━━━━━ Data extract ━━━━━
/-- R207 and R214 to R219, each operation rounded once and in the order the spec gives, over the image's bytes at the
places and with the readings and divisors of R200 and R201 (the defaults of R7: PRESUMED, log 20; `POW4` and `ROOT4`
are R219's, log 18). -/
def Obligations.PipelineStages : Prop :=
  ∀ (f : FpFormat) (ee : Image) (ptat cp ir : Half) (ta : Fp) (x : Nat), x < 64 →
    let p : Params := { fpFormat := f }
    let i := fpInt f
    let b (a : Nat) : Byte := ee (BitVec.ofNat 8 a)
    let w (a : Nat) : Half := b (a + 1) ++ b a
    let k := fdiv f (i 27315) (i 100)
    let kt1 := fdiv f (i (w 0xDC).toInt) (i 1024)
    let kt2 := fdiv f (i (w 0xDE).toInt) (i 1048576)
    let d := fsub f (fmul f kt1 kt1) (fmul f (fmul f (i 4) kt2) (fsub f (i (w 0xDA).toInt) (i ptat.toNat)))
    taFormula p ee ptat = fadd f (fdiv f (fsub f (fsqrt f d) kt1) (fmul f (i 2) kt2)) (i 25) ∧
    let dta := fsub f ta (i 25)
    let sc := fpPow2 f (b 0xD9).toNat
    let off (o s : Byte) : Fp := fadd f (i o.toInt) (fmul f (fdiv f (i s.toInt) sc) dta)
    let g := fdiv f (i (b 0xD8).toInt) (i 32)
    let vcp := fsub f (i cp.toInt) (off (b 0xD4) (b 0xD5))
    let vir := fsub f (fsub f (i ir.toInt) (off (b (0x00 + x)) (b (0x40 + x)))) (fmul f g vcp)
    let eps := fdiv f (i (w 0xE4).toNat) (i 32768)
    let alpha := fadd f
      (fdiv f (fsub f (i (w 0xE0).toNat) (fmul f g (i (w 0xD6).toNat))) (fpPow2 f (b 0xE2).toNat))
      (fdiv f (i (b (0x80 + x)).toNat) (fpPow2 f (b 0xE3).toNat))
    let k2 := fmul f (fadd f ta k) (fadd f ta k)
    pixelTemp p ee ta (vcpOff p ee ta cp) ir x =
      fsub f (fsqrt f (fsqrt f (fadd f (fdiv f (fdiv f vir eps) alpha) (fmul f k2 k2)))) k

/-- R212: the gate accepts exactly the finite values not above 350, with no lower bound. -/
def Obligations.PlausibilityGate : Prop :=
  ∀ (f : FpFormat) (x : Fp), plausible f x = true ↔
    ∃ neg m e, fpVal f x = .fin neg m e ∧ (if neg then -1 else 1 : ℚ) * m * (2 : ℚ) ^ e ≤ 350

/-- R225, R226: the encoding of a number is its nearest integer, a tie going to the larger magnitude, saturated to 16
bits with the clamp flag; NaN and the infinities clamp. -/
def Obligations.EncodingRoundsAndSaturates : Prop :=
  (∀ (neg : Bool) (m : Nat) (e : Int) (v : ℚ), v = (if neg then -1 else 1 : ℚ) * m * (2 : ℚ) ^ e →
    |(roundHalfAway neg m e : ℚ) - v| ≤ 1 / 2 ∧
    (|(roundHalfAway neg m e : ℚ) - v| = 1 / 2 → |v| < |(roundHalfAway neg m e : ℚ)|)) ∧
  (∀ k : Int, encInt k = if k < 0 then (0#16, true) else if k > 65535 then (65535#16, true) else (BitVec.ofInt 16 k, false)) ∧
  (∀ (f : FpFormat) (x v : Fp), fmul f (fadd f x (kKelvinF f)) (fpInt f 100) = v →
    (fpVal f v = .nan → encTemp f x = (0#16, true)) ∧
    (fpVal f v = .inf false → encTemp f x = (65535#16, true)) ∧
    (fpVal f v = .inf true → encTemp f x = (0#16, true)) ∧
    (∀ neg m e, fpVal f v = .fin neg m e → encTemp f x = encInt (roundHalfAway neg m e)))

/-- R222, R223: the remap's formula and its inverse, a bijection of [0, 64). -/
def Obligations.RemapBijection : Prop :=
  (∀ i < 4, ∀ j < 16, rawIndex (i * 16 + j) = j * 4 + i) ∧
  (∀ x < 64, logicalIndex x = x % 4 * 16 + x / 4 ∧ logicalIndex x < 64 ∧ rawIndex (logicalIndex x) = x) ∧
  (∀ l < 64, rawIndex l < 64 ∧ logicalIndex (rawIndex l) = l)

/-! ### Floating point (R13) -/

/-- R13: rounding to an integer multiple of a power of two goes to the nearest, a tie to the even one; and the one
rounding of the formats, `roundFp`, rounds every finite value to nearest, ties to even, over the whole range of the
format, subnormals and overflow included, and keeps the sign of a zero. -/
def Obligations.RoundsToNearestEven : Prop :=
  (∀ (m : Nat) (k : Int),
    |(scaleRne m k : ℚ) - m * (2 : ℚ) ^ k| ≤ 1 / 2 ∧
    (|(scaleRne m k : ℚ) - m * (2 : ℚ) ^ k| = 1 / 2 → scaleRne m k % 2 = 0)) ∧
  (∀ (f : FpFormat) (neg : Bool) (m : Nat) (e : Int), m ≠ 0 → RoundsTo f (finVal neg m e) (roundFp f neg m e)) ∧
  ∀ (f : FpFormat) (neg : Bool) (e : Int), roundFp f neg 0 e = fpPack f neg 0

/-- R13: on finite operands the sum, difference, product, quotient and square root are the exact real result rounded
once, and where that is 0, or the divisor is 0, or the radicand is below 0, what IEEE 754 gives; with an operand that is
NaN or infinite the result is the NaN, the infinity or the zero that IEEE 754 gives (R208, R221); and the conversions of
integers and the powers of two are rounded once. -/
def Obligations.OperationsAreCorrectlyRounded : Prop :=
  (∀ (f : FpFormat) (a b : Fp) (na nb : Bool) (ma mb : Nat) (ea eb : Int) (x y : ℚ),
    fpVal f a = .fin na ma ea → fpVal f b = .fin nb mb eb → finVal na ma ea = x → finVal nb mb eb = y →
      (x + y ≠ 0 → RoundsTo f (x + y : ℚ) (fadd f a b)) ∧ (x + y = 0 → fadd f a b = fpPack f (na && nb) 0) ∧
      (x - y ≠ 0 → RoundsTo f (x - y : ℚ) (fsub f a b)) ∧ (x - y = 0 → fsub f a b = fpPack f (na && !nb) 0) ∧
      (x * y ≠ 0 → RoundsTo f (x * y : ℚ) (fmul f a b)) ∧ (x * y = 0 → fmul f a b = fpPack f (na != nb) 0) ∧
      (x ≠ 0 → y ≠ 0 → RoundsTo f (x / y : ℚ) (fdiv f a b)) ∧
      (x = 0 → y ≠ 0 → fdiv f a b = fpPack f (na != nb) 0) ∧
      (x ≠ 0 → y = 0 → fdiv f a b = fpInf f (na != nb)) ∧ (x = 0 → y = 0 → fdiv f a b = fpNaN f) ∧
      (0 < x → RoundsTo f (Real.sqrt x) (fsqrt f a)) ∧ (x = 0 → fsqrt f a = fpPack f na 0) ∧
      (x < 0 → fsqrt f a = fpNaN f)) ∧
  (∀ (f : FpFormat) (neg : Bool),
    fpVal f (fpNaN f) = .nan ∧ fpVal f (fpInf f neg) = .inf neg ∧ fpVal f (fpPack f neg 0) = .fin neg 0 (minExp f)) ∧
  (∀ (f : FpFormat) (a b : Fp),
    (fpVal f a = .nan ∨ fpVal f b = .nan →
      fadd f a b = fpNaN f ∧ fsub f a b = fpNaN f ∧ fmul f a b = fpNaN f ∧ fdiv f a b = fpNaN f) ∧
    (fpVal f a = .nan → fsqrt f a = fpNaN f) ∧
    (∀ na nb, fpVal f a = .inf na → fpVal f b = .inf nb →
      fadd f a b = (if na = nb then fpInf f na else fpNaN f) ∧ fsub f a b = (if na = nb then fpNaN f else fpInf f na) ∧
      fmul f a b = fpInf f (na != nb) ∧ fdiv f a b = fpNaN f) ∧
    (∀ na nb m e, fpVal f a = .inf na → fpVal f b = .fin nb m e →
      fadd f a b = fpInf f na ∧ fsub f a b = fpInf f na ∧
      fmul f a b = (if m = 0 then fpNaN f else fpInf f (na != nb)) ∧ fdiv f a b = fpInf f (na != nb)) ∧
    (∀ na nb m e, fpVal f a = .fin na m e → fpVal f b = .inf nb →
      fadd f a b = fpInf f nb ∧ fsub f a b = fpInf f (!nb) ∧
      fmul f a b = (if m = 0 then fpNaN f else fpInf f (na != nb)) ∧ fdiv f a b = fpPack f (na != nb) 0) ∧
    (∀ na, fpVal f a = .inf na → fsqrt f a = if na then fpNaN f else fpInf f false)) ∧
  (∀ (f : FpFormat) (n : Int), n ≠ 0 → RoundsTo f n (fpInt f n)) ∧
  ∀ (f : FpFormat) (n : Int), RoundsTo f (2 ^ n : ℚ) (fpPow2 f n)

/-- A finite value of the format rounds to itself: reading an encoding and rounding what it stands for gives it back
(R13). -/
def Obligations.RoundingIsExactOnTheFormat : Prop :=
  ∀ (f : FpFormat) (x : Fp) (neg : Bool) (m : Nat) (e : Int),
    x.toNat < 2 * signWeight f → fpVal f x = .fin neg m e → roundFp f neg m e = x

/-- R13: every NaN result is the canonical quiet NaN of its format. -/
def Obligations.NaNResultsAreCanonical : Prop :=
  fpNaN .binary64 = 0x7FF8000000000000#64 ∧ fpNaN .binary32 = 0x7FC00000#64 ∧
  ∀ (f : FpFormat) (a b : Fp),
    (fpVal f (fadd f a b) = .nan → fadd f a b = fpNaN f) ∧ (fpVal f (fsub f a b) = .nan → fsub f a b = fpNaN f) ∧
    (fpVal f (fmul f a b) = .nan → fmul f a b = fpNaN f) ∧ (fpVal f (fdiv f a b) = .nan → fdiv f a b = fpNaN f) ∧
    (fpVal f (fsqrt f a) = .nan → fsqrt f a = fpNaN f)

/-! ### Initialization and the loop -/

/-- R250, R251: INIT with every transaction `OK` opens a session, reads the image, writes the trim and the
configuration from it, sets 4 Hz, verifies, and reports a flag observed set. -/
def Obligations.InitCompletes : Prop :=
  ∀ (s : State) (e : List Byte) (l m vl vm : Byte), s.quiet → InitAnswers s e (.done l m) (some (vl, vm)) →
    ∃ n, HoldsImage s.mem e n ∧
      exec .init s = .next (ended .init (if vm.getLsbD 2 = s.params.porActiveLevel then .powerOnReset else .none)
        (if vm.getLsbD 2 = s.params.porActiveLevel then evDone ||| evPor else evDone)
        (initDone s e (.done l m) (some (vl, vm)) n))

/-- R252: a failed EEPROM read, trim write or configuration write fails INIT as a whole at that step; no later step is
issued and the steps done are not undone. -/
def Obligations.InitFailsAsAWhole : Prop :=
  ∀ (s : State) (e : List Byte) (f : FatalStep), s.quiet → f.FailsAt s e →
    ∃ n, f.Mem s.mem e n ∧
      exec .init s = .next (ended .init .busTransactionFailed (evDone ||| evError) (initFailed s e f n))

/-- R253, R254: a rate step that fails at its read or at its write, and a failed verification read, each alone or both,
are warnings: INIT goes on, keeps RATE_CODE and RATE_VALID where the rate was not set, counts the flag as observed set
where the verification read failed, and ends without ERROR. -/
def Obligations.InitSurvivesRateAndVerifyFailure : Prop :=
  ∀ (s : State) (e : List Byte) (r : RateStep) (v : Option (Byte × Byte)), s.quiet → InitAnswers s e r v →
    (r.ok = false ∨ v = none) →
    ∃ n, HoldsImage s.mem e n ∧
      exec .init s = .next (ended .init
        (if flagSeen s.params v then .powerOnReset else .busTransactionFailed)
        (if flagSeen s.params v then evDone ||| evWarn ||| evPor else evDone ||| evWarn)
        (initDone s e r v n))

/-- R256 to R268: with every transaction `OK`, the flags clear and both ambient temperatures plausible, RUN, and RUN
going on after the pause of an ambient retry (R260), runs the initialization sequence, the ambient step and one cycle,
emits exactly one frame computed from what was read, and reaches the cycle's pause in state READY. What one step covers
is the model's choice (log 3). -/
def Obligations.RunReachesFirstPause : Prop :=
  ∀ (s u : State) (r : Host.Outcome State Fault Refusal) (e : List Byte) (l m vl vm p0 p1 : Byte) (d : CycleData),
    ((s.quiet ∧ r = exec .run s ∧
        u = { s with
          cmd := 0x0000000F#32
          curOp := some 0x0F#8
          busy := true
          lastCause := .none
          ownCause := .none }) ∨
      (s.RunsAt (.pause .amb) ∧ s.termReq = false ∧ r = step s ∧ u = s)) →
    InitAnswers s e (.done l m) (some (vl, vm)) → vm.getLsbD 2 ≠ s.params.porActiveLevel →
    s.answerAt 6 2 = some [p0, p1] → CycleAnswers s 7 d →
    plausible s.params.fpFormat (taFormula s.params (imageOf e) (p1 ++ p0)) = true →
    plausible s.params.fpFormat (taFormula s.params (imageOf e) d.ptat) = true →
    ∃ n t, HoldsImage s.mem e n ∧ r = .next t ∧
      CycleLeaves (ambientDone (initDone u e (.done l m) (some (vl, vm)) n) p0 p1) d t

/-- R257, R269, R272: an initialization failure inside RUN, at any fatal step and in either phase that initializes, ends
it by the shutdown routine with BUS_TRANSACTION_FAILED: in INIT_PHASE at once after RUN or after the pause of an ambient
retry, in FAULTED_PHASE after its pause. -/
def Obligations.RunShutsDownOnInitFailure : Prop :=
  ∀ (s : State) (e : List Byte) (f : FatalStep), f.FailsAt s e →
    (s.quiet → ∃ n, f.Mem s.mem e n ∧
      exec .run s = .next (ended .run .busTransactionFailed (evDone ||| evError)
        { initFailed s e f n with
          loopState := .halted
          retryCnt := 0
          termReq := false
          sessionOpen := false
          busClk := none
          trace := .busEnd :: f.trace s e })) ∧
    (∀ p, s.RunsAt (.pause p) → p ≠ .cycle → s.termReq = false → ∃ n, f.Mem s.mem e n ∧
      step s = .next { initFailed s e f n with
        lastCause := .busTransactionFailed
        ownCause := .none
        busy := false
        event := s.event ||| (evDone ||| evError)
        curOp := none
        seq := .idle
        loopState := .halted
        sessionOpen := false
        busClk := none
        trace := .busEnd :: f.trace s e })

/-- R273, R272: STOP idle runs the shutdown routine at once with cause STOPPED and no ERROR; STOP busy only requests
termination. -/
def Obligations.StopCompletes : Prop :=
  ∀ s : State,
    (s.busy = true → exec .stop s = .next { s with cmd := 0x00000010#32, termReq := true }) ∧
    (s.busy = false → exec .stop s = .next (ended .stop .stopped evDone { s with
      loopState := .halted
      termReq := false
      sessionOpen := false
      busClk := if s.sessionOpen then none else s.busClk
      busPort := none
      trace := if s.sessionOpen then .busEnd :: s.trace else s.trace }))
━━━━━
■ The problem ■
Once you find the line with "fpVal f a = .fin na ma" in the entries above, output it and each line after it up to and including the line with "def Obligations.RoundingIsExactOnTheFormat : Prop", and nothing else.

■ Exercise solution ■
    fpVal f a = .fin na ma ea → fpVal f b = .fin nb mb eb → finVal na ma ea = x → finVal nb mb eb = y →
      (x + y ≠ 0 → RoundsTo f (x + y : ℚ) (fadd f a b)) ∧ (x + y = 0 → fadd f a b = fpPack f (na && nb) 0) ∧
      (x - y ≠ 0 → RoundsTo f (x - y : ℚ) (fsub f a b)) ∧ (x - y = 0 → fsub f a b = fpPack f (na && !nb) 0) ∧
      (x * y ≠ 0 → RoundsTo f (x * y : ℚ) (fmul f a b)) ∧ (x * y = 0 → fmul f a b = fpPack f (na != nb) 0) ∧
      (x ≠ 0 → y ≠ 0 → RoundsTo f (x / y : ℚ) (fdiv f a b)) ∧
      (x = 0 → y ≠ 0 → fdiv f a b = fpPack f (na != nb) 0) ∧
      (x ≠ 0 → y = 0 → fdiv f a b = fpInf f (na != nb)) ∧ (x = 0 → y = 0 → fdiv f a b = fpNaN f) ∧
      (0 < x → RoundsTo f (Real.sqrt x) (fsqrt f a)) ∧ (x = 0 → fsqrt f a = fpPack f na 0) ∧
      (x < 0 → fsqrt f a = fpNaN f)) ∧
  (∀ (f : FpFormat) (neg : Bool),
    fpVal f (fpNaN f) = .nan ∧ fpVal f (fpInf f neg) = .inf neg ∧ fpVal f (fpPack f neg 0) = .fin neg 0 (minExp f)) ∧
  (∀ (f : FpFormat) (a b : Fp),
    (fpVal f a = .nan ∨ fpVal f b = .nan →
      fadd f a b = fpNaN f ∧ fsub f a b = fpNaN f ∧ fmul f a b = fpNaN f ∧ fdiv f a b = fpNaN f) ∧
    (fpVal f a = .nan → fsqrt f a = fpNaN f) ∧
    (∀ na nb, fpVal f a = .inf na → fpVal f b = .inf nb →
      fadd f a b = (if na = nb then fpInf f na else fpNaN f) ∧ fsub f a b = (if na = nb then fpNaN f else fpInf f na) ∧
      fmul f a b = fpInf f (na != nb) ∧ fdiv f a b = fpNaN f) ∧
    (∀ na nb m e, fpVal f a = .inf na → fpVal f b = .fin nb m e →
      fadd f a b = fpInf f na ∧ fsub f a b = fpInf f na ∧
      fmul f a b = (if m = 0 then fpNaN f else fpInf f (na != nb)) ∧ fdiv f a b = fpInf f (na != nb)) ∧
    (∀ na nb m e, fpVal f a = .fin na m e → fpVal f b = .inf nb →
      fadd f a b = fpInf f nb ∧ fsub f a b = fpInf f (!nb) ∧
      fmul f a b = (if m = 0 then fpNaN f else fpInf f (na != nb)) ∧ fdiv f a b = fpPack f (na != nb) 0) ∧
    (∀ na, fpVal f a = .inf na → fsqrt f a = if na then fpNaN f else fpInf f false)) ∧
  (∀ (f : FpFormat) (n : Int), n ≠ 0 → RoundsTo f n (fpInt f n)) ∧
  ∀ (f : FpFormat) (n : Int), RoundsTo f (2 ^ n : ℚ) (fpPow2 f n)

/-- A finite value of the format rounds to itself: reading an encoding and rounding what it stands for gives it back
(R13). -/
def Obligations.RoundingIsExactOnTheFormat : Prop :=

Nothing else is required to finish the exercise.